Bazı sosyal durumlarda aşırı kaygı semptomlarını hafifletmek için ecstasy kullananlar da vardır. Ancak zamanla vücut bu ilacın etkilerine karşı tolerans geliştirebilir, bu nedenle bazı kişiler doktorun izni olmadan dozu artırma eğilimindedir. Bu yüzden yavaş yavaş ilaca bağımlı hale gelirler.
Seçimle bağımlı
Birçoğumuz sigaradan elde edilen alkol veya nikotin gibi bağımlılık yapan maddelere kasıtlı olarak düşkünüz. Çoğu insan için, alkol alma düşkünlüğü daha az bağımlılık yaratır çünkü kendilerini dengelemeyi veya kontrol etmeyi başarırlar ve aileyle zaman geçirmek veya başka hobilerle meşgul olmak gibi alternatif zevkler ararlar.

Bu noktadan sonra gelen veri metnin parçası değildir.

-- ==== Sys2Proof/Machine/Paths.lean ====
section
/-! DEFINITION. The path table, the join records and the end of a squad (R126-R137). -/

namespace Sys2Proof.Machine

/-- Place a path behind the last one whose priority is at least its own (R129). -/
def insertBehind (p : Path) : List Path → List Path
  | [] => [p]
  | a :: r => if (a :: r).any (fun b => decide (p.ppri ≤ b.ppri)) then a :: insertBehind p r else p :: a :: r

/-- Order by priority, keeping the order among equals (R129). -/
def sortPaths (ps : List Path) : List Path := ps.foldl (fun acc p => insertBehind p acc) []

/-- The lowest number below `n` that is free. -/
def firstFree (n : Nat) (used : List Nat) : Option Nat := (List.range n).find? fun i => !used.contains i

def freeJoin (q : Squad) : Option Nat := firstFree 16 (q.joins.map (·.1))

/-- Replace a path by others in its place of the ready list, which stays sorted. -/
def placePaths (entry : Nat) (by' : List Path) (q : Squad) : Squad :=
  { q with paths := sortPaths (q.paths.flatMap fun p => if p.entry = entry then by' else [p]) }

/-- STACK faults (R138). -/
def eSTACK (sub : Nat) : Nat × Nat := (0x12, sub)

/-- The parent continues after its join (R131). -/
def mergedPath (entry : Nat) (r : JoinRec) : Path :=
  ⟨entry, nextPc r.join, r.arrived, r.arrived, r.spri, r.outer, r.lastRet⟩

def deferredPath (entry rid : Nat) (d : Deferred) : Path := ⟨entry, d.pc, d.members, d.exm, d.ppri, some rid, d.ret⟩

/-- Park path `p` at its innermost record `rid`, reinstate a deferred path, merge when all have arrived (R131, R135). -/
def parkAt (p : Path) (rid : Nat) (r : JoinRec) (q : Squad) : Squad :=
  let r := { r with arrived := r.arrived ||| p.members, lastRet := p.ret }
  match r.deferred with
  | some d =>
    placePaths p.entry [deferredPath p.entry rid d] { q with joins := aput q.joins rid { r with deferred := none } }
  | none =>
    if r.arrived = r.expected then placePaths p.entry [mergedPath p.entry r] { q with joins := adel q.joins rid }
    else placePaths p.entry [] { q with joins := aput q.joins rid r }

/-- The record that an implied park of `p` would use, when its depth check fails (R133). -/
def parkFault (q : Squad) (p : Path) : Bool :=
  match p.jrec.bind (aget q.joins) with
  | some r => decide (p.ret.length ≠ r.rdepth)
  | none => false

/-- Every record that has all its members merges into the place of entry `entry`; an empty one is freed (R134). -/
def settleJoins (entry : Nat) (q : Squad) : Squad :=
  q.joins.foldl (fun q e =>
    let r := e.2
    if r.expected = 0 then { q with joins := adel q.joins e.1 }
    else if r.arrived = r.expected && r.deferred.isNone then
      { q with joins := adel q.joins e.1, paths := sortPaths (q.paths ++ [mergedPath entry r]) }
    else q) q

/-- Threads leave every record (R134). -/
def leaveJoins (t : Mask) (q : Squad) : Squad :=
  { q with joins := q.joins.map fun e => (e.1, { e.2 with
      expected := e.2.expected &&& ~~~t, arrived := e.2.arrived &&& ~~~t,
      deferred := e.2.deferred.map fun d => { d with exm := d.exm &&& ~~~t, members := d.members &&& ~~~t } }) }

/-- Outstanding results of exited threads are discarded (R134). -/
def writeThread : RegW → Option Nat
  | .v _ t _ | .p _ t _ | .vi _ t _ | .im _ t _ => some t
  | _ => none
def dropResults (m : Mask) (q : Squad) : Squad :=
  { q with pend := q.pend.map fun p => { p with ws := p.ws.filter fun w => !(writeThread w).any (bitM m) } }

/-- A record whose deferred path has no sibling left that could park there: deferral changes only timing (R135). -/
def orphan (q : Squad) : Option (Nat × JoinRec × Deferred) :=
  q.joins.findSome? fun e => match e.2.deferred with
    | some d =>
      if q.paths.any (fun p => p.jrec == some e.1) || q.joins.any (fun o => o.2.outer == some e.1) then none
      else some (e.1, e.2, d)
    | none => none

/-- A freed entry goes to the paths that merged, else to such a deferred one. -/
def takeEntry (entry : Nat) (merged : List Path) (q : Squad) (o : Option (Nat × JoinRec × Deferred)) : Squad :=
  match merged, o with
  | [], some (rid, r, d) =>
    placePaths entry [deferredPath entry rid d] { q with joins := aput q.joins rid { r with deferred := none } }
  | _, _ => placePaths entry merged q

/-- Threads `t` of path `p` exit (R133, R134). `p` is the path as in the table. -/
def exitThreads (p : Path) (t : Mask) (q : Squad) : Squad :=
  let p' := { p with members := p.members &&& ~~~t, exm := p.exm &&& ~~~t }
  let q := dropResults t (leaveJoins t q)
  if p'.members = 0 then
    -- the freed entry and the place in the list go to a record that merges
    let q' := settleJoins p.entry { q with paths := q.paths.filter fun a => a.entry ≠ p.entry }
    let new := q'.paths.filter fun a => a.entry = p.entry
    takeEntry p.entry new { q with joins := q'.joins } (orphan q')
  else if p'.exm = 0 then
    match p'.jrec with
    | some rid =>
      match aget q.joins rid with
      | some r => parkAt p' rid r q
      | none => placePaths p.entry [] q
    | none => { q with paths := [], joins := [] }
  else placePaths p.entry [p'] q

/-- The candidate for deferral: lowest priority, latest in the list (R135). -/
def deferral (q : Squad) : Option Path :=
  let cand := q.paths.filter fun p =>
    match p.jrec.bind (aget q.joins) with
    | some r => r.deferred.isNone && decide (2 ≤ (q.paths.filter fun o => o.jrec = p.jrec).length)
    | none => false
  cand.foldl (fun b p => match b with
    | some c => if c.ppri < p.ppri then b else some p
    | none => some p) none

/-- Move the candidate into its record; its entry goes to the path that has none (entry 8). -/
def makeRoom (q : Squad) : Squad :=
  match deferral q with
  | none => q
  | some c =>
    let q := { q with paths := q.paths.filter fun p => p.entry ≠ c.entry }
    let q := match c.jrec with
      | some rid => { q with joins := amod q.joins rid fun r => { r with deferred := some ⟨c.pc, c.exm, c.members, c.ppri, c.ret⟩ } }
      | none => q
    modPath 8 (fun p => { p with entry := c.entry }) q

/-- A split of `p`: `taken` goes to `target` with return stack `ret` (R130, R135). -/
def splitPath (p : Path) (t : Mask) (target : Pc) (ret : List Pc) (join : Nat) (q : Squad) : Option Squad :=
  match freeJoin q with
  | none => none
  | some rid =>
    let r : JoinRec := ⟨p.members, 0, ⟨p.pc.bank, join⟩, p.ppri, p.ret.length, p.jrec, none, []⟩
    let taken := { p with members := t, exm := t, pc := target, jrec := some rid, ret := ret }
    let e := (firstFree 8 (q.paths.map (·.entry))).getD 8
    let fall := { p with entry := e, members := p.members &&& ~~~t, exm := p.exm &&& ~~~t, pc := nextPc p.pc, jrec := some rid }
    let q := placePaths p.entry [taken, fall] { q with joins := aput q.joins rid r }
    some (if e = 8 then makeRoom q else q)

/-! ### The end of a squad -/

/-- A squad leaves its lane, its lists and its task (R134). -/
def endSquad (s : State) (id : Nat) : State :=
  match squadOf s id with
  | none => s
  | some q =>
    let s := unlist s id q
    { s with
      squads := adel s.squads id
      tasks := amod s.tasks q.task fun t => { t with squads := t.squads.filter (· ≠ id) }
      lanes := s.lanes.map fun e => (e.1, (e.2.1.filter (· ≠ id), e.2.2)) }

/-- Change the issuing squad's paths; a squad without paths ends. -/
def setPaths (s : State) (x : Iss) (f : Squad → Squad) : State :=
  let s := modSquad s x.id f
  match squadOf s x.id with
  | some q => if q.paths.isEmpty then endSquad s x.id else s
  | none => s

/-- EXM of the running path becomes `m` (R96, R133). -/
def setExm (s : State) (x : Iss) (m : Mask) : Res :=
  let m := m &&& x.path.members
  if m = 0 then
    match squadOf s x.id with
    | none => .jump s
    | some q =>
      match x.path.jrec with
      | none => .jump (endSquad s x.id)
      | some rid =>
        if parkFault q x.path then failE s x (eSTACK 5)
        else .jump (setPaths s x fun q =>
          match aget q.joins rid with
          | some r => parkAt { x.path with exm := 0 } rid r q
          | none => q)
  else .ok (modSquad s x.id (modPath x.path.entry fun p => { p with exm := m }))

/-- The priority byte of the running path (R129). DESIGN CHOICE: the ORDER that paths of one priority keep is their place in the list of
the moment (R127), which a stable sort carries on; there is no ORDER beside the list. -/
def setPpri (s : State) (x : Iss) (n : Nat) : State :=
  modSquad s x.id fun q =>
    let q := modPath x.path.entry (fun p => { p with ppri := n }) q
    { q with paths := sortPaths q.paths }

/-- The whole path goes to `target`. -/
def goWhole (s : State) (x : Iss) (target : Pc) (ret : List Pc) : Res :=
  .jump (modSquad s x.id (modPath x.path.entry fun p => { p with pc := target, ret := ret }))

/-- A branch of the running path with return stack `ret` for the threads that go (R130). -/
def branch (s : State) (x : Iss) (target : Pc) (ret : List Pc) (jn : Option Nat) : Res :=
  if x.act = 0 then .ok s
  else if x.act = x.path.exm then goWhole s x target ret
  else
    match jn with
    | none => failE s x (eSTACK 4)
    | some j =>
      match (squadOf s x.id).bind (splitPath x.path x.act target ret j) with
      | none => failE s x (eSTACK 3)
      | some q => .jump (modSquad s x.id fun _ => q)

end Sys2Proof.Machine
end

Bazı insanlar, daha iyi çalışmalarına veya kilo vermelerine yardımcı olmak için Adderall gibi DEHB hastaları için reçeteli ilaçları kötüye kullanmaya karar verir.
Bağımlılığa yatkın insanlar, onu ilk kez tetikleyen şeyi denediklerinde, artan dopamin hissini en güçlü şekilde hissetme eğilimindedir. Bu nedenle, bir dahaki sefere bu dengeyi korumaları ve afyon kullanmaya geri dönerek isteklerini tatmin etmeyi seçmeleri zor olabilir.
Uyuşturucu bağımlılarına yardım etmeliyiz
Birçoğumuz bağımlılık sorununu yeniden düşünmek zorunda kaldık. Bağımlılıkları genellikle zayıf inanç ve özdenetim ile ilişkilendiririz. Bununla birlikte, uyuşturucu kullanma kararlarının ardındaki gerçek nedenler, ahlaki kusurlardan çok daha karmaşıktır.
Bir kişinin uyuşturucu bağımlısı olmasının risk faktörlerinin ve nedenlerinin neler olduğunun anlaşılmaması, birçok insanı önyargılı olarak körleştirmiştir. Afyon tuzağına düşen kişi, arzularını ve davranışlarını kontrol etmekte güçsüzdür. Bu nedenle bağımlılıklarla mücadele eden insanların dışlanmaya veya yargılamaya değil desteğe ve sevgiye ihtiyacı vardır.